TASK INSTRUCTIONS = From the data below, copy exactly the lines that lie between the one holding "match codes.eraseDups with" and the one holding "def Blk.of (e", including both, and nothing more.

MATERIAL TO PROCESS =
-- ==== Sys2Proof/Machine/Order.lean ====
section
/-! DEFINITION. Slot orders (R271 to R277): constellation maps, transport-block entries, the checks of R276 and R301, result
records. -/
namespace Sys2Proof.Machine
open Sys2Proof

/-- The configuration that an order's slot is served under (R262): the registers as they are, but for a slot that had begun when a
commit changed its carrier. -/
def State.asOf (s : State) (o : SlotOrd) : State := o.cfg.foldl (fun s v => s.wr v.1 v.2) s

/-! ### The air buffer (R280) -/

/-- Device address of a tensor of a carrier's air buffer (log 16). -/
def airAt (a tensor i : Nat) : Nat := wingAddr 0 + Config.airPlace a tensor i % 0x8000000
/-- Uplink samples of a stream and symbol, the order's map of a layer, LLRs of a block, downlink samples of a stream and symbol. -/
def ulIq (a st k : Nat) : Nat := airAt a 0 (14 * st + k)
def mapAt (a layer : Nat) : Nat := airAt a 8 layer
def llrAt (a tbi : Nat) : Nat := airAt a 9 tbi
def dlIq (a st k : Nat) : Nat := airAt a 10 (14 * st + k)

/-- Key of a PRB in `got`. -/
def gotKey (st k p : Nat) : Nat := (14 * st + k) * 1024 + p

/-! ### Fields of an order (R274, R275) -/

def SlotOrd.nl (o : SlotOrd) : Nat := dfield o.hdr 3 1
def SlotOrd.tag (o : SlotOrd) : Nat := dfield o.hdr 0x20 4
def SlotOrd.dmrs (o : SlotOrd) : Nat := dfield o.hdr 0x10 2
def SlotOrd.beam (o : SlotOrd) : Nat := dfield o.hdr 0x1C 2
def SlotOrd.remap (o : SlotOrd) : Bool := dfield o.hdr 7 1 == 1
/-- When something of an order ended. -/
def SlotOrd.endOf (o : SlotOrd) (k : Nat) : Option Nat := (o.ends.find? fun x => x.1 == k).map fun x => x.2
/-- Something of an order ends at a time. -/
def SlotOrd.mark (o : SlotOrd) (k t : Nat) : SlotOrd := { o with ends := (k, t) :: o.ends.filter fun x => x.1 != k }
/-- It has ended. -/
def SlotOrd.has (o : SlotOrd) (k : Nat) : Bool := (o.endOf k).isSome

/-- Code of an RE on a layer (R272): map as a number, mode, subcarrier, symbol. -/
def mapCode (m : Nat) (re : Bool) (f k : Nat) : Nat :=
  let n := if re then 14 * f + k else 14 * (f / 12) + k
  m / 16 ^ n % 16

/-- Bits per RE of a code (R271). -/
def codeQm (c : Nat) : Nat :=
  match c with
  | 2 => 1 | 3 => 2 | 4 => 4 | 5 => 6 | 6 => 8 | 7 => 10
  | _ => 0

/-- Bytes of one layer's map (R272). -/
def mapBytes (re : Bool) (prb : Nat) : Nat := if re then 84 * prb else 7 * prb

/-- A subcarrier of a DMRS symbol that DMRS_CFG keeps free of data (R273, R274): its CDM group is one of those without
data (log 17). -/
def dmrsTaken (cfg f : Nat) : Bool :=
  let n := nbits cfg 2 1 + 1
  if cfg % 2 = 0 then decide (f % 2 < n) else decide (f % 6 / 2 < n)

/-- Symbols that carry DMRS (R274). -/
def SlotOrd.dmrsSyms (o : SlotOrd) : List Nat := (List.range 14).filter fun k => o.dmrs.testBit k
/-- DMRS configuration type 2 (R274). -/
def SlotOrd.type2 (o : SlotOrd) : Bool := (dfield o.hdr 0x12 1).testBit 0

/-- A subcarrier is one of the pilots of a layer's port, port 1000 + layer (TS 38.211 clauses 6.4.1.1.3 and 7.4.1.1.2; log 17). -/
def SlotOrd.portRe (o : SlotOrd) (layer f : Nat) : Bool :=
  if o.type2 then f % 6 / 2 == layer % 6 / 2 else f % 2 == layer % 4 / 2

/-- First subcarrier in its PRB of the PTRS of a port (TS 38.211 Table 7.4.1.2.2-1, offset 00; log 14). -/
def SlotOrd.ptrsOff (o : SlotOrd) (layer : Nat) : Nat :=
  if o.type2 then layer % 6 else match layer % 4 with
    | 0 => 0 | 1 => 2 | 2 => 1 | _ => 3

/-- A symbol of a block carries PTRS (R274, TS 38.211 clause 7.4.1.2.2): every 1, 2 or 4 symbols counted from the block's start or,
behind a DMRS symbol, from that. -/
def SlotOrd.ptrsSym (o : SlotOrd) (b : Blk) (k : Nat) : Bool :=
  let ref := (o.dmrsSyms.filter fun d => decide (b.sym0 ≤ d) && decide (d < k)).foldl max b.sym0
  let step := match nbits (dfield o.hdr 0x13 1) 1 0 with
    | 1 => 1 | 2 => 2 | _ => 4
  !o.dmrs.testBit k && (k - ref) % step == 0

/-- A subcarrier of a block carries PTRS (R274, TS 38.211 clause 7.4.1.2.2): one in every second or fourth PRB, from a PRB that the RNTI
gives. -/
def SlotOrd.ptrsFreq (o : SlotOrd) (b : Blk) (f : Nat) : Bool :=
  let n := if (dfield o.hdr 0x13 1).testBit 2 then 4 else 2
  let r := b.nprb % n
  let first := if r = 0 then b.rnti % n else b.rnti % r
  let g := f - 12 * b.prb0
  g / 12 % n == first && g % 12 == o.ptrsOff b.layer0

/-- PTRS REs of a block in a data group, on every layer of it (R273, R274). -/
def SlotOrd.ptrsRe (o : SlotOrd) (b : Blk) (f k : Nat) : Bool :=
  nbits (dfield o.hdr 0x13 1) 1 0 != 0 && o.ptrsSym b k && o.ptrsFreq b f

/-- An RE is a pilot of a layer (R273): code 1 in RE mode; in group mode one of the port's REs in a group of code 1. -/
def SlotOrd.pilotRe (o : SlotOrd) (layer f k : Nat) : Bool :=
  mapCode ((o.maps[layer]?).getD 0) o.remap f k == 1 && (o.remap || o.portRe layer f)

/-- Constellations of a block's data groups (R276). -/
def SlotOrd.codes (o : SlotOrd) (b : Blk) : List Nat :=
  ((List.range b.nlt).flatMap fun i =>
    let m := (o.maps[b.layer0 + i]?).getD 0
    (List.range b.nsym).flatMap fun k => (List.range b.nprb).map fun p =>
      m / 16 ^ (14 * (b.prb0 + p) + b.sym0 + k) % 16).eraseDups.filter fun c => decide (2 ≤ c)

/-- Code of the data an RE carries for a block; 0 when it carries none (R273). -/
def SlotOrd.dataCode (o : SlotOrd) (b : Blk) (layer f k : Nat) : Nat :=
  let c := mapCode ((o.maps[layer]?).getD 0) o.remap f k
  if o.remap then (if 2 ≤ c then c else 0)
  else if c = 1 then (if dmrsTaken (dfield o.hdr 0x12 1) f then 0 else ((o.codes b).head?).getD 0)
  else if 2 ≤ c ∧ !o.ptrsRe b f k then c else 0

/-- The data REs of a block in order (R275): subcarrier, symbol, layer, code. The layers of one RE follow each other, as
codeword bits are mapped to layers. -/
def SlotOrd.res (o : SlotOrd) (b : Blk) : List (Nat × Nat × Nat × Nat) :=
  (List.range b.nsym).flatMap fun k => (List.range (12 * b.nprb)).flatMap fun f => (List.range b.nlt).filterMap fun i =>
    let c := o.dataCode b (b.layer0 + i) (12 * b.prb0 + f) (b.sym0 + k)
    if c = 0 then none else some (12 * b.prb0 + f, b.sym0 + k, b.layer0 + i, c)

/-- Bits per RE that rate matching uses (R302): that of the block's one constellation. -/
def qmOf (codes : List Nat) : Nat :=
  match codes.eraseDups with
  | [c] => codeQm c
  | l => Config.mixedQm (l.map codeQm)

/-- A transport-block entry (R275). -/
def Blk.of (e : Nat) : Blk :=
  ⟨dfield e 0 4, dfield e 4 2, dfield e 6 2, dfield e 8 2, dfield e 0xA 2, dfield e 0xC 1 % 16, dfield e 0xC 1 / 16 + 1,
    dfield e 0xD 1, dfield e 0xE 1, dfield e 0xF 1, dfield e 0x10 2, 0, 0, 1, 0, [], false⟩

/-- Base graph, new data, redundancy version, limited buffer of a block. -/
def Blk.bg (b : Blk) : Nat := b.code % 4
def Blk.rv (b : Blk) : Nat := b.code / 4 % 4
def Blk.fresh (b : Blk) : Bool := b.code.testBit 4
def Blk.limited (b : Blk) : Bool := b.code.testBit 5
/-- How it is coded. -/
def Blk.coding (b : Blk) : Coding := Coding.of b.bg b.tbs
/-- c_init of its scrambling (R300). -/
def Blk.cinit (b : Blk) : Nat := b.rnti * 2 ^ 15 + b.nid

/-- TBS_LBRM of a carrier (R326) and N_cb of a block (R302). -/
def State.lbrm (s : State) (a : Nat) : Nat := s.gf (Reg.LDPC_CAR_LBRM a) Fld.LDPC_CAR_LBRM_LBRM_TBS
def State.ncbOf (s : State) (a : Nat) (b : Blk) : Nat := b.coding.ncb b.limited (s.lbrm a)
/-- CB of a block's soft buffer (R311). -/
def State.softCopy (s : State) (a : Nat) (b : Blk) : Nat := b.coding.c * (64 * cdiv (s.ncbOf a b) 64)

/-! ### The checks (R276, R301) -/

/-- Two rectangles of a slot that share an RE with data on one layer. -/
def SlotOrd.clash (o : SlotOrd) (x y : Blk) : Bool :=
  let rx := o.res x
  let ry := o.res y
  rx.any fun r => ry.any fun q => r.1 == q.1 && r.2.1 == q.2.1 && r.2.2.1 == q.2.2.1

/-- All pairs of a list. -/
def pairs : List Blk → List (Blk × Blk)
  | [] => []
  | b :: t => (t.map fun c => (b, c)) ++ pairs t

/-- The codes a map may not hold (R276). -/
def badMap (m : Nat) (n : Nat) : Bool := (List.range n).any fun i => decide (8 ≤ m / 16 ^ i % 16)

/-- Largest carrier and layers by numerology code (R259). -/
def maxLayers (num : Nat) : Nat := if num = 2 then 4 else 8

/-- A block's own checks. -/
def State.blkChecks (s : State) (l a : Nat) (ul : Bool) (o : SlotOrd) (e : Nat) (b : Blk) : List (Bool × Nat) :=
  let reg := dfield e 0x12 1
  let r := if reg < 64 then s.region l reg else Region.ofWords 0 0 0 0
  let codes := (o.res b).map fun x => x.2.2.2
  let g := codes.foldl (fun n c => n + codeQm c) 0
  let x := b.coding
  let cok := b.bg == 1 || b.bg == 2
  let tok := decide (24 ≤ b.tbs) && decide (b.tbs ≤ 3145728)
  let h := s.rr (Reg.LDPC_HARQ l)
  [(r.valid && !(if ul then r.wr else r.rd), St.permission),
   (!cok, St.format), (b.code.testBit 7, St.format), (dfield e 0x13 1 != 0, St.format), (dfield e 0x18 8 != 0, St.format),
   (!o.remap && decide (1 < (o.codes b).length), St.format),
   (!tok, St.bounds), (b.code.testBit 6 && !(ul && b.nlt == 1), St.bounds),
   (decide (s.carPrb a < b.prb0 + b.nprb) || b.nprb == 0, St.bounds), (decide (14 < b.sym0 + b.nsym), St.bounds),
   (decide (o.nl < b.layer0 + b.nlt) || b.nlt == 0, St.bounds),
   (!r.holds (dfield e 0x14 4) ((b.tbs + 7) / 8) || r.kind == 5, St.bounds),
   (cok && tok && decide (384 < x.c), St.bounds), (cok && tok && decide (g < b.tbs + x.tcrc.2), St.bounds),
   (b.limited && s.lbrm a == 0, St.bounds),
   (ul && decide (getF h Fld.LDPC_HARQ_NBUF ≤ b.harq), St.bounds),
   (ul && cok && tok && decide (1024 * s.gf (Reg.LDPC_HARQ_SIZE l) Fld.LDPC_HARQ_SIZE_BUF_KIB < 64 + 2 * s.softCopy a b), St.bounds)]

/-- The header's checks. -/
def State.hdrChecks (s : State) (l a h : Nat) (r : Region) (off : Nat) : List (Bool × Nat) :=
  let kind := dfield h 0 1
  let re := dfield h 7 1 == 1
  let nl := dfield h 3 1
  let num := s.carNum a
  let sfn := dfield h 4 2
  let slot := dfield h 6 1
  let d := dfield h 0x10 2
  let prb := s.carPrb a
  let stride := 64 * cdiv (mapBytes re prb) 64
  let prec := 4 * nl * s.carDl a * cdiv prb 16
  [(s.carLdg a != l, St.permission),
   (kind != 1 && kind != 2, St.format), (decide (1 < dfield h 7 1), St.format),
   (re && s.gf (Reg.AIR_CAR_CFG0 a) Fld.AIR_CAR_CFG0_REMAP == 0, St.format),
   (d / 2 ^ 14 != 0 || nbits (dfield h 0x12 1) 7 3 != 0 || nbits (dfield h 0x13 1) 7 3 != 0 || dfield h 0x17 1 != 0 ||
      dfield h 0x1E 2 != 0 || dfield h 0x24 28 != 0, St.format),
   (decide (64 < dfield h 2 1), St.bounds), (nl == 0 || decide (maxLayers num < nl), St.bounds),
   (decide (1024 ≤ sfn) || decide (slotsPerFrame num ≤ slot), St.bounds),
   (dfield h 8 4 % 64 != 0 || dfield h 0xC 4 % 32 != 0, St.bounds), (decide (1 < dfield h 0x16 1), St.bounds),
   (kind == 1 && dfield h 0x18 4 != 0, St.bounds),
   (!r.holds (off + dfield h 8 4) (stride * (nl - 1) + mapBytes re prb), St.bounds),
   (!r.holds (off + dfield h 0xC 4) (32 * dfield h 2 1), St.bounds),
   (kind == 2 && !r.holds (off + dfield h 0x18 4) prec, St.bounds),
   (decide (16 < s.slotsAhead a sfn slot), St.bounds), (decide (2 ^ (s.carLastDmrs a + 1) ≤ d % 2 ^ 14), St.bounds),
   (!s.carOn a, St.state),
   ((s.carOf a).seen.any fun x => x == (s.slotStart a sfn slot, kind == 1), St.state)]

EXERCISE OUTPUT =
  match codes.eraseDups with
  | [c] => codeQm c
  | l => Config.mixedQm (l.map codeQm)

/-- A transport-block entry (R275). -/
def Blk.of (e : Nat) : Blk :=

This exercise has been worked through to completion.